== EXERCISE INPUT ==

-- ==== Sys2Proof/Laws/Table.lean ====
section
/-! SUPPORT. The laws of the sparse tables and of the bit fields: what a write leaves to be read, and that a write keeps
the canonical form. -/

namespace Sys2Proof.Machine

theorem smGet_filter_same {α : Type} (m : List (Nat × α)) (k : Nat) (d : α) :
    smGet (m.filter fun e => e.1 != k) k d = d := by
  induction m with
  | nil => rfl
  | cons e t ih =>
    by_cases h : e.1 = k
    · simp [h, ih]
    · simp [h, smGet, ih]

theorem smGet_filter_ne {α : Type} (m : List (Nat × α)) (k j : Nat) (d : α) (h : j ≠ k) :
    smGet (m.filter fun e => e.1 != k) j d = smGet m j d := by
  induction m with
  | nil => rfl
  | cons e t ih =>
    by_cases hk : e.1 = k
    · simp [hk, ih, smGet, h.symm]
    · simp [hk, smGet, ih]

theorem smGet_smPut_same {α : Type} (m : List (Nat × α)) (k : Nat) (x d : α) : smGet (smPut m k x) k d = x := by
  induction m with
  | nil => simp [smPut, smGet]
  | cons e t ih =>
    simp only [smPut]
    split
    · simp [smGet]
    · split
      · simp [smGet]
      · next h => simp [smGet, ih, Ne.symm h]

theorem smGet_smPut_ne {α : Type} (m : List (Nat × α)) (k j : Nat) (x d : α) (h : j ≠ k) :
    smGet (smPut m k x) j d = smGet m j d := by
  induction m with
  | nil => simp [smPut, smGet, h.symm]
  | cons e t ih =>
    simp only [smPut]
    split
    · simp [smGet, h.symm]
    · split
      · next hk => subst hk; simp [smGet, h.symm]
      · simp [smGet, ih]

/-- A read after a write of the same key gives the value written. -/
@[simp] theorem smGet_smSet_same {α : Type} [DecidableEq α] (m : List (Nat × α)) (k : Nat) (x d : α) :
    smGet (smSet m k x d) k d = x := by
  unfold smSet
  split
  · next h => rw [smGet_filter_same, h]
  · exact smGet_smPut_same m k x d

/-- A write leaves every other key alone. -/
theorem smGet_smSet_ne {α : Type} [DecidableEq α] (m : List (Nat × α)) (k j : Nat) (x d : α) (h : j ≠ k) :
    smGet (smSet m k x d) j d = smGet m j d := by
  unfold smSet
  split
  · exact smGet_filter_ne m k j d h
  · exact smGet_smPut_ne m k j x d h

/-- The first key of a table, if any, is above `b`. -/
def keysAbove {α : Type} (b : Nat) (m : List (Nat × α)) : Prop := ∀ e ∈ m, b < e.1

theorem smWf_cons {α : Type} [DecidableEq α] (a : Nat) (v : α) (t : List (Nat × α)) (d : α) :
    smWf ((a, v) :: t) d = true ↔ v ≠ d ∧ keysAbove a t ∧ smWf t d = true := by
  induction t generalizing a v with
  | nil => simp [smWf, keysAbove]
  | cons e t ih =>
    obtain ⟨b, w⟩ := e
    have := ih b w
    simp only [smWf, Bool.and_eq_true, decide_eq_true_eq, keysAbove, List.mem_cons, forall_eq_or_imp] at this ⊢
    constructor
    · rintro ⟨⟨h1, h2⟩, h3⟩
      refine ⟨h2, ⟨h1, fun e he => ?_⟩, h3⟩
      have := (this.mp h3).2.1 e he
      omega
    · rintro ⟨h2, ⟨h1, -⟩, h3⟩
      exact ⟨⟨h1, h2⟩, h3⟩

/-- Removing entries keeps the canonical form. -/
theorem smWf_filter {α : Type} [DecidableEq α] (m : List (Nat × α)) (d : α) (f : Nat × α → Bool) (h : smWf m d = true) :
    smWf (m.filter f) d = true := by
  induction m with
  | nil => rfl
  | cons e t ih =>
    obtain ⟨a, v⟩ := e
    obtain ⟨h1, h2, h3⟩ := (smWf_cons a v t d).mp h
    simp only [List.filter_cons]
    split
    · exact (smWf_cons ..).mpr ⟨h1, fun e he => h2 e (List.mem_filter.mp he).1, ih h3⟩
    · exact ih h3

theorem keysAbove_smPut {α : Type} (b k : Nat) (x : α) (m : List (Nat × α)) (hb : b < k) (h : keysAbove b m) :
    keysAbove b (smPut m k x) := by
  induction m with
  | nil => simpa [smPut, keysAbove] using hb
  | cons e t ih =>
    have ht : keysAbove b t := fun y hy => h y (List.mem_cons_of_mem _ hy)
    have he : b < e.1 := h e List.mem_cons_self
    intro y hy
    simp only [smPut] at hy
    split at hy
    · rcases List.mem_cons.mp hy with rfl | hy
      · exact hb
      · exact h y hy
    · split at hy
      · rcases List.mem_cons.mp hy with rfl | hy
        · exact hb
        · exact ht y hy
      · rcases List.mem_cons.mp hy with rfl | hy
        · exact he
        · exact ih ht y hy

theorem smWf_smPut {α : Type} [DecidableEq α] (m : List (Nat × α)) (k : Nat) (x d : α) (hx : x ≠ d) (h : smWf m d = true) :
    smWf (smPut m k x) d = true := by
  induction m with
  | nil => simpa [smPut, smWf] using hx
  | cons e t ih =>
    obtain ⟨a, v⟩ := e
    obtain ⟨h1, h2, h3⟩ := (smWf_cons a v t d).mp h
    simp only [smPut]
    split
    · next hk =>
      refine (smWf_cons ..).mpr ⟨hx, fun e he => ?_, h⟩
      rcases List.mem_cons.mp he with rfl | he
      · exact hk
      · exact Nat.lt_trans hk (h2 e he)
    · split
      · next hk => subst hk; exact (smWf_cons ..).mpr ⟨hx, h2, h3⟩
      · next h4 h5 => exact (smWf_cons ..).mpr ⟨h1, keysAbove_smPut a k x t (by omega) h2, ih h3⟩

/-- Every write keeps the canonical form. -/
theorem smWf_smSet {α : Type} [DecidableEq α] (m : List (Nat × α)) (k : Nat) (x d : α) (h : smWf m d = true) :
    smWf (smSet m k x d) d = true := by
  unfold smSet
  split
  · exact smWf_filter m d _ h
  · next hx => exact smWf_smPut m k x d hx h

/-! Bit fields. -/

theorem natBits_lt (w hi lo : Nat) : natBits w hi lo < 2 ^ (hi + 1 - lo) := Nat.mod_lt _ (Nat.two_pow_pos _)

theorem b2n_eq_one (b : Bool) : b2n b = 1 ↔ b = true := by cases b <;> decide

theorem b2n_eq_zero (b : Bool) : b2n b = 0 ↔ b = false := by cases b <;> decide

theorem b2n_lt (b : Bool) : b2n b < 2 := by cases b <;> decide

/-- A field replacement as a sum of its three parts. -/
theorem natSetBits_split (w hi lo v : Nat) :
    natSetBits w hi lo v = 2 ^ lo * (2 ^ (hi + 1 - lo) * (w / 2 ^ (lo + (hi + 1 - lo))) + v % 2 ^ (hi + 1 - lo)) + w % 2 ^ lo := by
  unfold natSetBits natBits
  generalize hi + 1 - lo = n
  have h1 : w = 2 ^ lo * (w / 2 ^ lo) + w % 2 ^ lo := (Nat.div_add_mod w (2 ^ lo)).symm
  have h2 : w / 2 ^ lo = 2 ^ n * (w / 2 ^ (lo + n)) + w / 2 ^ lo % 2 ^ n := by
    rw [Nat.pow_add, ← Nat.div_div_eq_div_mul]; exact (Nat.div_add_mod (w / 2 ^ lo) (2 ^ n)).symm
  rw [Nat.shiftRight_eq_div_pow]
  have e : w - w / 2 ^ lo % 2 ^ n * 2 ^ lo = 2 ^ lo * (2 ^ n * (w / 2 ^ (lo + n))) + w % 2 ^ lo := by
    conv_lhs => lhs; rw [h1]
    conv_lhs => lhs; lhs; rw [h2]
    rw [Nat.mul_add, Nat.mul_comm (w / 2 ^ lo % 2 ^ n)]
    omega
  rw [e]; ring

/-- What a field replacement does, bit by bit. -/
theorem testBit_natSetBits (w hi lo v i : Nat) :
    (natSetBits w hi lo v).testBit i = if lo ≤ i ∧ i < hi + 1 then v.testBit (i - lo) else w.testBit i := by
  rw [natSetBits_split, Nat.testBit_two_pow_mul_add _ (Nat.mod_lt _ (Nat.two_pow_pos lo))]
  split
  · next h => rw [if_neg (by omega), Nat.testBit_mod_two_pow]; simp [h]
  · next h =>
    rw [Nat.testBit_two_pow_mul_add _ (Nat.mod_lt _ (Nat.two_pow_pos _))]
    split
    · next h2 => rw [if_pos (by omega), Nat.testBit_mod_two_pow]; simp [h2]
    · next h2 => rw [if_neg (by omega), Nat.testBit_div_two_pow]; congr 1; omega

/-- Reading a field just replaced. -/
theorem natBits_natSetBits (w hi lo v : Nat) (h : lo ≤ hi) : natBits (natSetBits w hi lo v) hi lo = v % 2 ^ (hi + 1 - lo) := by
  apply Nat.eq_of_testBit_eq; intro i
  simp only [natBits, Nat.testBit_mod_two_pow, Nat.testBit_shiftRight, testBit_natSetBits]
  by_cases hi' : i < hi + 1 - lo
  · simp [hi', show lo + i < hi + 1 by omega]
  · simp [hi']

/-- Replacing a field leaves every disjoint field alone. -/
theorem natBits_natSetBits_ne (w hi lo v hi' lo' : Nat) (h : hi < lo' ∨ hi' < lo) :
    natBits (natSetBits w hi lo v) hi' lo' = natBits w hi' lo' := by
  apply Nat.eq_of_testBit_eq; intro i
  simp only [natBits, Nat.testBit_mod_two_pow, Nat.testBit_shiftRight, testBit_natSetBits]
  by_cases h1 : i < hi' + 1 - lo'
  · rw [if_neg (by omega)]
  · simp [h1]

/-- Replacing a field keeps a word within its width. -/
theorem natSetBits_lt (w hi lo v n : Nat) (h : hi < n) (hw : w < 2 ^ n) : natSetBits w hi lo v < 2 ^ n := by
  apply Nat.lt_pow_two_of_testBit
  intro i hi'
  rw [testBit_natSetBits, if_neg (by omega)]
  exact Nat.testBit_lt_two_pow (Nat.lt_of_lt_of_le hw (Nat.pow_le_pow_right (by decide) hi'))
end Sys2Proof.Machine
end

===

> **DESCRIPTION OF THE TASK**: The lines above that hold "this" are the result; show every one of them.

> **SOLUTION BELOW**:
    simp only [smWf, Bool.and_eq_true, decide_eq_true_eq, keysAbove, List.mem_cons, forall_eq_or_imp] at this ⊢
      have := (this.mp h3).2.1 e he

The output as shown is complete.